Plain-language version: many small witnesses see the story with different errors. Voting should beat a single witness and should beat a naive scan that only accepts exact matches.
Noise is the fraction of tokens in the query window that are randomly replaced. Higher noise simulates sloppy input or uncertain observations.
Baselines: “Single Column” means using just column 0. “Best Column” is the best-performing column without voting (an optimistic upper bound). “Naive List” linearly scans the full token list and only accepts an exact window match.
“Proxy” metrics are rough lower-bound estimates, not exact measurements. They are useful for comparing scaling trends (linear scans vs indexed search) without claiming precise runtime or memory.
| Metric | Value | Target | Status |
|---|---|---|---|
| Consensus Acc | 0.992 | > 0.90 | Pass |
| Single Column Acc | 0.769 | — | Baseline |
| Best Column Acc | 0.780 | — | Baseline |
| Naive List Acc | 0.183 | — | Baseline |
| Consensus Gain (vs Single) | 0.224 | > 0.05 | Pass |
| Consensus Gain (vs Naive) | 0.809 | > 0.05 | Pass |
| List Comparisons / Query | 1,188 | Linear scan | Expected |
| VSA Storage (lower bound) | 103,040 bytes | Proxy | Proxy |
| List Storage (lower bound) | 1,600 bytes | Proxy | Proxy |
Interpretation: consensus is much more robust to noise. Here it reaches 0.992 accuracy, while a single column is ~0.769 and the naive list baseline is ~0.183 under the same noisy queries. The large positive “Consensus Gain” values show that voting is doing real work, not just averaging identical answers.

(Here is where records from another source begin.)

/-- Which instruction each phase runs: the command presented in IDLE, the write frame in INITk, the data
frame or the select frame in RD, the command in `CMDR` in ANG (R80, R22, R91, R92, R176). That a phase runs
an instruction, that no data frame is taken before its request is transferred, and that an edge with
nothing presented answers a next state are the model's choices (log entries 17 and 18, 8, 20), and so is
that a command comes before a word on the port (log entry 4). -/
def Obligations.EachPhaseRunsItsWord : Prop :=
  ∀ s : State, s.pins.rst = false →
    (∀ c i, s.ph = .idle → s.pins.cmd = some c → decode (.cmd c) = .ok i →
      step s = onNext nextEdge (exec i s)) ∧
    (∀ k, s.ph = .init k → step s = onNext nextEdge (exec (initInstr k) s)) ∧
    (∀ f, s.ph = .rd → s.txqValid = false → txaData s.pins.txa = some f →
      step s = onNext nextEdge (exec (.readData f) s)) ∧
    (s.ph = .rd → s.txqValid = true ∨ txaData s.pins.txa = none →
      step s = onNext nextEdge (exec .readSelect s)) ∧
    (∀ c i, s.ph = .ang → s.cmdr = some c → decode (.cmd c) = .ok i →
      step s = onNext nextEdge (exec i s)) ∧
    (s.ph = .idle → s.pins.cmd = none → s.pins.prim = none → step s = .next (nextEdge s))

/-- Placing a word of the opcode table, which is the model's own loader (log entry 7), makes the very next step
run its instruction. -/
def Obligations.PlacedTableWordRuns : Prop :=
  ∀ (s : State) (nbits w : Nat) (i : Instr), decodeTableWord nbits w = some i →
    step (s.withFetchWord nbits w) = onNext nextEdge (exec i (s.withFetchWord nbits w))

/-- R206: while a transaction is not answered nothing changes, for any number of steps, but the environment and
`TXQ_VALID`, which falls when the Transport takes the request (R88); the run neither stops nor produces
a status. That a waiting edge answers a next state is the model's choice (log entry 20). -/
def Obligations.UnansweredTransactionHangs : Prop :=
  ∀ s : State, waitsForAnswer s.ph = true → Quiet s.pins → (∀ p ∈ s.inputs, Quiet p) →
    ∀ n, runSteps n s =
      .next { s with txqValid := s.txqValid && ((s.pins :: s.inputs).take n).all (fun p => !p.txqReady),
                     pins := ((s.pins :: s.inputs).drop n).headD {}, inputs := s.inputs.drop n }

/-- While the Block waits for the Transport, a request on the channel is transferred at the edge at which
`TXQ_VALID` and `TXQ_READY` are both 1, and never again; until then it stays and no answer is taken
(R88, R89). That an answer comes at a later edge than its request, and that a waiting edge answers a next
state, are the model's choices (log entries 8 and 20). -/
def Obligations.RequestIsTransferredOnce : Prop :=
  ∀ s : State, s.pins.rst = false → waitsForAnswer s.ph = true → s.txqValid = true →
    txqBus s = s.inFlight.map requestWord ∧ txaReady s = false ∧
    (s.pins.txqReady = true → step s = .next (nextEdge { s with txqValid := false })) ∧
    (s.pins.txqReady = false → step s = .next (nextEdge s)) ∧
    txqBus { s with txqValid := false } = none ∧ txaReady { s with txqValid := false } = true

/-- While the Block is not in IDLE a command the Host presents has no effect (R80, R227). -/
def Obligations.ChannelHoldsCommandBack : Prop :=
  ∀ (s : State) (c : Option CmdWord), s.ph ≠ .idle →
    step { s with pins := { s.pins with cmd := c } } = step s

Read left to right: noise goes up, the red line (1 column) drops, while the blue/green lines (5–9 columns) stay near the top.
This fixes the hardest noise level (0.35) and shows how much accuracy you recover compared to a single column. Most of the gain appears by 5 columns.
We use a work proxy rather than a raw runtime claim. For the naive list, the work is “token comparisons per query.” For VSABrains, the proxy is “candidate locations scored per query.” Lower is better for both.
| Work Proxy (noise=0.25, cols=5) | Naive List | VSABrains | Interpretation |
|---|---|---|---|
| Work per query | 1,188 comparisons | 5.67 locations scored | VSABrains does far less work |
| Baseline ÷ VSA work | ~209× | Large win under noisy queries | |
| Index hits per token | — | ~1.14 candidates/token/column | Index stays tight |
The naive list must compare against almost the whole stream, while VSABrains narrows the search to a tiny candidate set via the index.
Even at high noise, the naive scan still does ~100–800× more proxy work than the indexed VSABrains approach. More columns add some work, but the gap remains very large.
| Baseline ÷ VSA Work Ratio | Cols=1 | Cols=5 | Cols=9 |
|---|---|---|---|
| Noise 0.15 | ~856× | ~191× | ~106× |
| Noise 0.25 | ~854× | ~209× | ~115× |
| Noise 0.35 | ~862× | ~226× | ~125× |
Last run: 2026-01-27T12:59:38Z. Noise rate 0.25, window size 6, columns 5, baselineMatchThreshold=6 (exact match).
Sweep run: 2026-01-27T12:59:46Z. See eval/exp4-consensus/sweep.mjs for configuration.
Storage proxy caveat: VSA storage proxy can be larger than the naive list in small configs. The main advantage shown here is robustness plus much lower query work under noise.
As noise increases, 1 column degrades while 5–9 columns remain strong. The gain columns show how much accuracy is recovered by adding columns.
| Noise | Cols=1 Acc | Cols=5 Acc | Cols=5 Gain | Cols=9 Acc | Cols=9 Gain |
|---|---|---|---|---|---|
| 0.15 | 0.939 | 0.997 | +0.146 | 1.000 | +0.151 |
| 0.25 | 0.901 | 0.992 | +0.224 | 1.000 | +0.276 |
| 0.35 | 0.852 | 0.976 | +0.335 | 1.000 | +0.312 |